Infleqtion has delivered the United Kingdom’s only operational 100-physical-qubit quantum computing system at the National Quantum Computing Centre (NQCC) with its Sqale platform. This achieved a milestone the NQCC identified as a critical objective for the UK’s quantum strategy.
Achieved in December 2025, the milestone creates foundational infrastructure that will enable researchers and industry to begin working with large-scale quantum systems.
“Infleqtion’s progress is a significant milestone, helping move the UK beyond research toward real-world uses,” said Lord Vallance, Minister of State for Science, Research and Innovation. “These sorts of advances are vital in paving the way for us to be able to use quantum computers to deliver tangible benefits,” the Minister said. “With the talent and research expertise that we have on offer in the UK, this is an encouraging next step which helps cement our position as a world leader in one of the defining technologies of our generation.”
Matthew Kinsella, CEO of Infleqtion, said NQCC’s quantum computing testbed is among the first of its kind, advancing innovation at a global level.
“This latest achievement with Sqale reflects the progress and potential of our neutral-atom architecture and marks an important step toward larger-scale quantum systems,” said Kinsella.
Reaching the 100-physical-qubit level represents an important step beyond laboratory prototypes toward quantum computers that can run more complex algorithms, test error-correction approaches and support practical solutions.
At this scale, quantum systems begin to support experimentation that connects more directly to real-world challenges. Researchers can begin probing applications in areas such as advanced materials, energy systems and complex optimisation.
Sqale is the first neutral-atom platform of this scale deployed in an operational national facility, reinforcing its position at the forefront of quantum hardware development.
The NQCC’s installation of the Sqale platform is part of its broader Quantum Computing Testbed Initiative. With Sqale, researchers will be able to evaluate performance, benchmark applications, and study how neutral‑atom systems scale.
The platform is also designed to accelerate skills development, supply‑chain readiness and application exploration across the UK quantum ecosystem.
“Having a system of this scale available through the NQCC is a significant step for the UK quantum community,” said Michael Cuthbert, director of the NQCC. “It allows researchers to move beyond small demonstrations and begin learning what it really takes to operate and scale quantum computers in practice.”
Colin Sullivan, managing director of Infleqtion UK, said achieving this milestone has been a key goal for the UK’s quantum efforts.
Infleqtion is aiming to exceed 30 logical qubits in 2026 and deliver more than 100 logical qubits in 2028, advancing toward fully fault-tolerant architectures.
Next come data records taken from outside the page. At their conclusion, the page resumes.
-- ==== Sys2Proof/Laws/State.lean ====
section
/-! SUPPORT. What the setters of Machine/Ops.lean leave in each field of the state, and the laws of tables. -/

namespace Sys2Proof

/-- Erasing a key leaves the other keys as they were. -/
theorem Tab.get_erase_ne {α : Type} (d : α) (t : Tab α) {i k : Nat} (h : k ≠ i) : Tab.get d (Tab.erase t i) k = Tab.get d t k := by
  induction t with
  | nil => rfl
  | cons e t ih =>
    obtain ⟨n, v⟩ := e
    by_cases hn : n = i
    · subst hn
      simpa [Tab.erase, Tab.get, Ne.symm h] using ih
    · by_cases hk : n = k
      · simp [Tab.erase, Tab.get, hk, h]
      · simpa [Tab.erase, Tab.get, hk, hn] using ih

/-- An inserted entry is found. -/
theorem Tab.get_insert_self {α : Type} (d : α) (i : Nat) (v : α) : ∀ t : Tab α, (∀ e ∈ t, e.1 ≠ i) → Tab.get d (Tab.insert i v t) i = v
  | [], _ => by simp [Tab.insert, Tab.get]
  | (k, w) :: t, h => by
    have hk : k ≠ i := h (k, w) (by simp)
    by_cases hl : i < k
    · simp [Tab.insert, Tab.get, hl]
    · simp only [Tab.insert, hl, if_false, Tab.get, hk]
      exact Tab.get_insert_self d i v t (fun e he => h e (by simp [he]))

/-- An insertion leaves the other keys as they were. -/
theorem Tab.get_insert_ne {α : Type} (d : α) {i k : Nat} (v : α) (h : k ≠ i) : ∀ t : Tab α, Tab.get d (Tab.insert i v t) k = Tab.get d t k
  | [] => by simp [Tab.insert, Tab.get, Ne.symm h]
  | (n, w) :: t => by
    by_cases hl : i < n
    · simp [Tab.insert, Tab.get, hl, Ne.symm h]
    · by_cases hn : n = k
      · subst hn
        simp [Tab.insert, Tab.get, hl]
      · simp only [Tab.insert, hl, if_false, Tab.get, hn]
        exact Tab.get_insert_ne d v h t

/-- No entry of a table without a key has that key. -/
theorem Tab.erase_ne {α : Type} (t : Tab α) (i : Nat) : ∀ e ∈ Tab.erase t i, e.1 ≠ i := by
  intro e he
  simpa using (List.mem_filter.mp he).2

/-- A set key reads as the value set. -/
@[simp] theorem Tab.get_set_self {α : Type} (d : α) (t : Tab α) (i : Nat) (v : α) : Tab.get d (Tab.set t i v) i = v :=
  Tab.get_insert_self d i v _ (Tab.erase_ne t i)

/-- Setting a key leaves the other keys as they were. -/
theorem Tab.get_set_ne {α : Type} (d : α) (t : Tab α) {i k : Nat} (v : α) (h : k ≠ i) : Tab.get d (Tab.set t i v) k = Tab.get d t k :=
  (Tab.get_insert_ne d v h _).trans (Tab.get_erase_ne d t h)

/-- The value a table finds is the one it gets. -/
theorem Tab.find_eq_get {α : Type} (d : α) (t : Tab α) (i : Nat) : (Tab.find t i).getD d = Tab.get d t i := by
  induction t with
  | nil => rfl
  | cons e t ih =>
    obtain ⟨k, v⟩ := e
    by_cases h : k = i
    · simp [Tab.find, Tab.get, h]
    · simpa [Tab.find, Tab.get, h] using ih

namespace Machine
Because it takes anywhere from 10 to more than 1,000 physical qubits to encode a single reliable logical qubit, physical-qubit performance becomes a key limiting factor.
Infleqtion’s 99.73% two-qubit gate fidelity delivers industry-leading performance on the metric that matters most in quantum computing. Higher fidelity means fewer physical qubits per logical qubit, delivering a significant scalability and efficiency advantage.
Neutral-atom architecture offers one of the clearest paths to scalable quantum computing and future commercial advantage due to its scalability, reconfigurability and strong coherence properties.
Infleqtion’s approach benefits from having already delivered neutral-atom systems in operational environments beyond the laboratory. Unlike many quantum computing efforts that remain confined to research settings, Infleqtion has already translated neutral-atom technology into multiple demonstrations and fielded systems.
These include pioneering quantum flight trials demonstrating real-world operation; first materials science application on logical qubits; deployment of a quantum optical atomic clock on an underwater autonomous vehicle; the UK’s largest neutral-atom array and; collaboration on efforts to deploy a quantum gravity sensor in space.
Together, these efforts underscore Infleqtion’s ability to turn neutral-atom research into fielded products, providing a foundation for developing scalable quantum technologies that move beyond the laboratory and into practical use.